Así pues, la fe fiducial luterana, sin obras, es una fe muerta,

sin caridad, pues si estuviera vivificada por la caridad, florecería necesariamente en obras buenas. No es, por tanto, una fe salvífica: «la fe, si no tiene obras, es de suyo muerta» (Sant 2,17).

La fe fiducial presuntamente salvífica es, pues, una caricatura de la fe viva cristiana, que es, bajo la acción de la gracia de Dios, «la fe operante por la caridad» (Gal 5,6) . En efecto, «no son justos ante Dios los que oyen la Ley, sino los que cumplen la Ley: ésos serán declarados justos» (Rm 2,13). Tampoco basta con clamar al Señor, abandonándose pasivamente a su misericordia, pues «no todo el que dice “¡Señor, Señor!” entrará en el reino de los cielos, sino el que hace la voluntad de mi Padre, que está en los cielos» (Mt 7,21).

 

Pues bien, el campo católico de trigo no está hoy libre de la cizaña luterana.

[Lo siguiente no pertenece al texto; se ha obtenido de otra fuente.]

-- ==== Sys2Proof/Machine/Translate.lean ====
section
/-!
DEFINITION. Sys2Proof/Machine/Translate.lean: the five-level page tables, the walk, the TLBs and the rights of an access (spec R256
to R261, R156).
-/

namespace Sys2Proof.Machine

/-! ## Entries (R256 to R258) -/

/-- Lowest virtual-address bit a level indexes (R256). -/
def levelShift : Nat → Nat
  | 5 => 55 | 4 => 39 | 3 => 30 | 2 => 21 | _ => 16

/-- Bits a level indexes. -/
def levelBits : Nat → Nat
  | 5 => 17 | 4 => 16 | 3 => 9 | 2 => 9 | _ => 5

/-- log2 of the bytes a fault span or a leaf of this level covers (R160, R256). -/
def spanBits (level : Nat) : Nat := levelShift level

/-- A virtual address with its low bits cleared to a level's span. -/
def spanBase (level va : Nat) : Nat := va - va % 2 ^ spanBits level

/-- Bytes of a level's table (R256). -/
def tableBytes (level : Nat) : Nat := 16 * 2 ^ levelBits level

/-- Whether a range lies wholly in view I, wholly in view P, or wholly in the system addresses of one module (R258). -/
def rangeOk (pa size : Nat) : Bool :=
  decide (pa + size ≤ 0xC000000000) || (decide (0x10000000000 ≤ pa) && decide (pa + size ≤ 0x1C000000000))
    || (isSystem pa && decide (pa % 2 ^ 50 + size ≤ 2 ^ 50) && decide (pa < 2 ^ 58))

def inViewP (pa : Nat) : Bool := decide (0x10000000000 ≤ pa) && decide (pa < 0x1C000000000)

/-- Fields of an entry (R257). -/
def pteLeaf (e : Nat) : Bool := e.testBit 1
def pteAddr (e : Nat) : Nat := bits e 9 49 * 512
def pteCl (e : Nat) : Nat := bits e 108 2
def pteWp (e : Nat) : Nat := bits e 110 2
def pteDie (e : Nat) : Nat := bits e 113 3
def pteDpv (e : Nat) : Bool := e.testBit 116
def pteEvp (e : Nat) : Nat := bits e 117 2
def pteRd (e : Nat) : Bool := e.testBit 119

/-- R258, for an entry with V = 1 read at this level. -/
def pteMalformed (level e : Nat) : Bool :=
  let addr := pteAddr e
  let leaf := pteLeaf e
  let size := if leaf then 2 ^ spanBits level else tableBytes (level - 1)
  bits e 120 8 != 0 || bits e 58 50 != 0 || bits e 5 4 != 0
    || (!leaf && (bits e 108 12 != 0 || bits e 2 3 != 0))
    || (leaf && level == 5) || (!leaf && level == 1)
    || addr % size != 0 || !rangeOk addr size
    || (!leaf && isSystem addr)
    || (leaf && (pteWp e == 3 || ((pteCl e == 2) != isSystem addr)
        || (pteDpv e && !(inViewP addr && (addr - 0x10000000000) / dieBytes == pteDie e
              && (addr - 0x10000000000 + size - 1) / dieBytes == pteDie e))
        || (!pteDpv e && inViewP addr)
        || (e.testBit 112 && isSystem addr)))

/-! ## The walk (R259) -/

/-- What a translation answers: a leaf, or the step that ended the walk: its reason (1 NOT_VALID, 2 MALFORMED, 3 ENTRY_LCC, R384)
and the level that decided it. -/
inductive Xlat where
  | leaf (t : TlbEntry)
  | fault (reason level : Nat)
deriving DecidableEq, Repr

/-- Walk from `level` (counting down with the recursion) through the table at a physical address. -/
def walk (s : State) (ctx va : Nat) : Nat → Nat → Xlat × State
  | 0, _ => (.fault 2 1, s)
  | level + 1, table =>
    let lv := level + 1
    let pa := table + 16 * bits va (levelShift lv) (levelBits lv)
    let ws := s.physWords pa 4
    let (corr, unc) := tally ws
    let s := match physLoc pa with
      | some loc => chargeHome s loc corr unc
      | none => s
    match checkedData ws with
    | none => (.fault 3 lv, s)
    | some ds =>
      let e := natOfWords ds
      if !e.testBit 0 then (.fault 1 lv, s)
      else if pteMalformed lv e then (.fault 2 lv, s)
      else if pteLeaf e then (.leaf ⟨ctx, spanBase lv va, lv, e⟩, s)
      else walk s ctx va level (pteAddr e)

/-! ## TLBs (R260) -/

def TlbEntry.covers (t : TlbEntry) (ctx va : Nat) : Bool := t.ctx == ctx && t.base == spanBase t.level va

/-- The root of a context's tables, from the device's copy of its entry (R438). -/
def State.ptRoot (s : State) (ctx : Nat) : Nat :=
  match (s.ctx ctx).cached with
  | some ws => bits (natOfWords (ws.map fun w => ((lccCheck w).data?).getD w.data)) 64 58
  | none => 0

/-- Translate an address for an agent at a core: the core's own TLB, then the die's, then a walk, whose leaf both keep; a full
TLB gives up the translation that it filled in first (log entry 51). A lantern core uses its die's TLB only. -/
def State.translate (s : State) (core ctx va : Nat) : Xlat × State :=
  let va := va % 2 ^ 72
  let d := dieOfCore core
  let own := if isLantern core then none else (s.core core).tlb.find? (·.covers ctx va)
  match own with
  | some t => (.leaf t, s)
  | none =>
    let keep := fun (s : State) (t : TlbEntry) =>
      if isLantern core then s else s.modCore core fun k => { k with tlb := (t :: k.tlb).take 512 }
    match (s.die d).tlb.find? (·.covers ctx va) with
    | some t => (.leaf t, keep s t)
    | none =>
      let s := s.loadCtx ctx
      match walk s ctx va 5 (s.ptRoot ctx) with
      | (.leaf t, s) => (.leaf t, keep (s.modDie d fun x => { x with tlb := (t :: x.tlb).take 16384 }) t)
      | r => r

/-! ## Rights and attributes -/

/-- What an access does: it reads, writes, or fetches. -/
structure Access where
  read : Bool
  write : Bool
  fetch : Bool
  engine : Bool
deriving DecidableEq, Repr

def Access.load : Access := ⟨true, false, false, false⟩
def Access.store : Access := ⟨false, true, false, false⟩
def Access.atomic : Access := ⟨true, true, false, false⟩
def Access.fetching : Access := ⟨false, false, true, false⟩

/-- The access bits of a fault (R156); bit 3 is added by the fault itself. -/
def Access.bits (a : Access) : Nat := (if a.write then 1 else 0) + (if a.fetch then 2 else 0) + (if a.engine then 4 else 0)

/-- The page a leaf gives an address (R246, R257). -/
def TlbEntry.page (t : TlbEntry) (va : Nat) : Page :=
  let pa := pteAddr t.entry + va % 2 ^ spanBits t.level
  ⟨(physLoc pa).getD pa, pteCl t.entry, pteWp t.entry, pteEvp t.entry, pteRd t.entry, pteDpv t.entry, pteDie t.entry, false, 4⟩

/-- Whether a leaf allows an access (R259 step 4). -/
def TlbEntry.allows (t : TlbEntry) (a : Access) : Bool :=
  (!a.read || t.entry.testBit 2) && (!a.write || t.entry.testBit 3) && (!a.fetch || t.entry.testBit 4)

/-- How far an access gets: a page, a page fault, a denial with its access bits, or a location whose module does not answer. -/
inductive Reach where
  | page (p : Page)
  | fault (reason level : Nat)
  | deny (bits : Nat)
  | silent (loc bits : Nat)
deriving DecidableEq, Repr

/-- Translate an address and judge the access (R259, R483, R485). -/
def State.reach (s : State) (core ctx va : Nat) (a : Access) : Reach × State :=
  match s.translate core ctx va with
  | (.fault r l, s) => (.fault r l, s)
  | (.leaf t, s) =>
    let p := t.page (va % 2 ^ 72)
    if !t.allows a then (.deny a.bits, s)
    else if isSystem p.loc && decide (s.mod.domain ≤ moduleOf p.loc) then (.deny (a.bits + 8), s)
    else if isSystem p.loc && s.mod.silent.contains (moduleOf p.loc) then (.silent p.loc a.bits, s)
    else (.page p, s)

/-! ## Waiting for a module that does not answer (R485) -/

/-- Clocks of its core that an access waits. -/
def answerLimit : Nat := 2 ^ 24

/-- An agent waits for a location whose module does not answer: whether it has waited long enough, and the state that keeps its wait, or
has ended it. -/
def State.waited (s : State) (who : Waiter) (core loc : Nat) : Bool × State :=
  match s.mod.waits.find? fun w => w.who == who && w.loc == loc with
  | some w =>
    if w.since + answerLimit ≤ s.clockAt core then (true, s.modMod fun m => { m with waits := m.waits.erase w }) else (false, s)
  | none => (false, s.modMod fun m => { m with waits := m.waits ++ [⟨who, loc, s.clockAt core⟩] })

end Sys2Proof.Machine
end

 Cuando un cristiano deja de ir a Misa, cuando la comunión frecuente no va acompañada de la confesión frecuente, cuando la absolución sacramental se imparte y se recibe sin esperanza real de conversión, como una imputación extrínseca de justicia, cuando tantos creyentes viven tranquilamente en el pecado mortal habitual –adulterio o lo que sea–, confiados a la misericordia de Dios, que es tan bueno, ¿no estamos con Lutero ante una vivencia fiducial de la fe? ¿No se da, aunque sea calladamente, una instalación pacífica en el simul peccator et iustus?